/-! ## modGroup -/

@[simp] theorem modGroup_cycle (s : State) (key : Nat) (f : Group → Group) : (modGroup s key f).cycle = s.cycle := by
  unfold modGroup; split <;> rfl
@[simp] theorem modGroup_mem (s : State) (key : Nat) (f : Group → Group) : (modGroup s key f).mem = s.mem := by
  unfold modGroup; split <;> rfl
@[simp] theorem modGroup_hostMem (s : State) (key : Nat) (f : Group → Group) : (modGroup s key f).hostMem = s.hostMem := by
  unfold modGroup; split <;> rfl
@[simp] theorem modGroup_peerMem (s : State) (key : Nat) (f : Group → Group) : (modGroup s key f).peerMem = s.peerMem := by
  unfold modGroup; split <;> rfl
@[simp] theorem modGroup_poison (s : State) (key : Nat) (f : Group → Group) : (modGroup s key f).poison = s.poison := by
  unfold modGroup; split <;> rfl
@[simp] theorem modGroup_sliceU (s : State) (key : Nat) (f : Group → Group) : (modGroup s key f).sliceU = s.sliceU := by
  unfold modGroup; split <;> rfl
@[simp] theorem modGroup_merges (s : State) (key : Nat) (f : Group → Group) : (modGroup s key f).merges = s.merges := by
  unfold modGroup; split <;> rfl
@[simp] theorem modGroup_arrivals (s : State) (key : Nat) (f : Group → Group) : (modGroup s key f).arrivals = s.arrivals := by
  unfold modGroup; split <;> rfl
@[simp] theorem modGroup_racedWords (s : State) (key : Nat) (f : Group → Group) : (modGroup s key f).racedWords = s.racedWords := by
  unfold modGroup; split <;> rfl
@[simp] theorem modGroup_mgmt (s : State) (key : Nat) (f : Group → Group) : (modGroup s key f).mgmt = s.mgmt := by
  unfold modGroup; split <;> rfl
@[simp] theorem modGroup_migcount (s : State) (key : Nat) (f : Group → Group) : (modGroup s key f).migcount = s.migcount := by
  unfold modGroup; split <;> rfl
@[simp] theorem modGroup_l2misses (s : State) (key : Nat) (f : Group → Group) : (modGroup s key f).l2misses = s.l2misses := by
  unfold modGroup; split <;> rfl
@[simp] theorem modGroup_missPages (s : State) (key : Nat) (f : Group → Group) : (modGroup s key f).missPages = s.missPages := by
  unfold modGroup; split <;> rfl
@[simp] theorem modGroup_owed (s : State) (key : Nat) (f : Group → Group) : (modGroup s key f).owed = s.owed := by
  unfold modGroup; split <;> rfl
@[simp] theorem modGroup_stuck (s : State) (key : Nat) (f : Group → Group) : (modGroup s key f).stuck = s.stuck := by
  unfold modGroup; split <;> rfl
@[simp] theorem modGroup_nextTicket (s : State) (key : Nat) (f : Group → Group) : (modGroup s key f).nextTicket = s.nextTicket := by
  unfold modGroup; split <;> rfl
@[simp] theorem modGroup_nextOrder (s : State) (key : Nat) (f : Group → Group) : (modGroup s key f).nextOrder = s.nextOrder := by
  unfold modGroup; split <;> rfl
@[simp] theorem modGroup_grids (s : State) (key : Nat) (f : Group → Group) : (modGroup s key f).grids = s.grids := by
  unfold modGroup; split <;> rfl
@[simp] theorem modGroup_pipelines (s : State) (key : Nat) (f : Group → Group) : (modGroup s key f).pipelines = s.pipelines := by
  unfold modGroup; split <;> rfl
@[simp] theorem modGroup_dies (s : State) (key : Nat) (f : Group → Group) : (modGroup s key f).dies = s.dies := by
  unfold modGroup; split <;> rfl
@[simp] theorem modGroup_cores (s : State) (key : Nat) (f : Group → Group) : (modGroup s key f).cores = s.cores := by
  unfold modGroup; split <;> rfl
@[simp] theorem modGroup_remote (s : State) (key : Nat) (f : Group → Group) : (modGroup s key f).remote = s.remote := by
  unfold modGroup; split <;> rfl
@[simp] theorem modGroup_savedTiles (s : State) (key : Nat) (f : Group → Group) : (modGroup s key f).savedTiles = s.savedTiles := by
  unfold modGroup; split <;> rfl
@[simp] theorem modGroup_fabric (s : State) (key : Nat) (f : Group → Group) : (modGroup s key f).fabric = s.fabric := by
  unfold modGroup; split <;> rfl
@[simp] theorem modGroup_zethes (s : State) (key : Nat) (f : Group → Group) : (modGroup s key f).zethes = s.zethes := by
  unfold modGroup; split <;> rfl
@[simp] theorem modGroup_qps (s : State) (key : Nat) (f : Group → Group) : (modGroup s key f).qps = s.qps := by
  unfold modGroup; split <;> rfl
@[simp] theorem modGroup_regionsE (s : State) (key : Nat) (f : Group → Group) : (modGroup s key f).regionsE = s.regionsE := by
  unfold modGroup; split <;> rfl
@[simp] theorem modGroup_snapshots (s : State) (key : Nat) (f : Group → Group) : (modGroup s key f).snapshots = s.snapshots := by
  unfold modGroup; split <;> rfl
@[simp] theorem modGroup_outbox (s : State) (key : Nat) (f : Group → Group) : (modGroup s key f).outbox = s.outbox := by
  unfold modGroup; split <;> rfl
@[simp] theorem modGroup_agenda (s : State) (key : Nat) (f : Group → Group) : (modGroup s key f).agenda = s.agenda := by
  unfold modGroup; split <;> rfl
@[simp] theorem modGroup_focus (s : State) (key : Nat) (f : Group → Group) : (modGroup s key f).focus = s.focus := by
  unfold modGroup; split <;> rfl
@[simp] theorem modGroup_moves (s : State) (key : Nat) (f : Group → Group) : (modGroup s key f).moves = s.moves := by
  unfold modGroup; split <;> rfl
____
# Task to carry out:
From the first line of the data above through the line containing "s.missPages := by", set each line down again exactly; include both ends and omit everything else.

# Result of this task:
/-! ## modGroup -/

@[simp] theorem modGroup_cycle (s : State) (key : Nat) (f : Group → Group) : (modGroup s key f).cycle = s.cycle := by
  unfold modGroup; split <;> rfl
@[simp] theorem modGroup_mem (s : State) (key : Nat) (f : Group → Group) : (modGroup s key f).mem = s.mem := by
  unfold modGroup; split <;> rfl
@[simp] theorem modGroup_hostMem (s : State) (key : Nat) (f : Group → Group) : (modGroup s key f).hostMem = s.hostMem := by
  unfold modGroup; split <;> rfl
@[simp] theorem modGroup_peerMem (s : State) (key : Nat) (f : Group → Group) : (modGroup s key f).peerMem = s.peerMem := by
  unfold modGroup; split <;> rfl
@[simp] theorem modGroup_poison (s : State) (key : Nat) (f : Group → Group) : (modGroup s key f).poison = s.poison := by
  unfold modGroup; split <;> rfl
@[simp] theorem modGroup_sliceU (s : State) (key : Nat) (f : Group → Group) : (modGroup s key f).sliceU = s.sliceU := by
  unfold modGroup; split <;> rfl
@[simp] theorem modGroup_merges (s : State) (key : Nat) (f : Group → Group) : (modGroup s key f).merges = s.merges := by
  unfold modGroup; split <;> rfl
@[simp] theorem modGroup_arrivals (s : State) (key : Nat) (f : Group → Group) : (modGroup s key f).arrivals = s.arrivals := by
  unfold modGroup; split <;> rfl
@[simp] theorem modGroup_racedWords (s : State) (key : Nat) (f : Group → Group) : (modGroup s key f).racedWords = s.racedWords := by
  unfold modGroup; split <;> rfl
@[simp] theorem modGroup_mgmt (s : State) (key : Nat) (f : Group → Group) : (modGroup s key f).mgmt = s.mgmt := by
  unfold modGroup; split <;> rfl
@[simp] theorem modGroup_migcount (s : State) (key : Nat) (f : Group → Group) : (modGroup s key f).migcount = s.migcount := by
  unfold modGroup; split <;> rfl
@[simp] theorem modGroup_l2misses (s : State) (key : Nat) (f : Group → Group) : (modGroup s key f).l2misses = s.l2misses := by
  unfold modGroup; split <;> rfl
@[simp] theorem modGroup_missPages (s : State) (key : Nat) (f : Group → Group) : (modGroup s key f).missPages = s.missPages := by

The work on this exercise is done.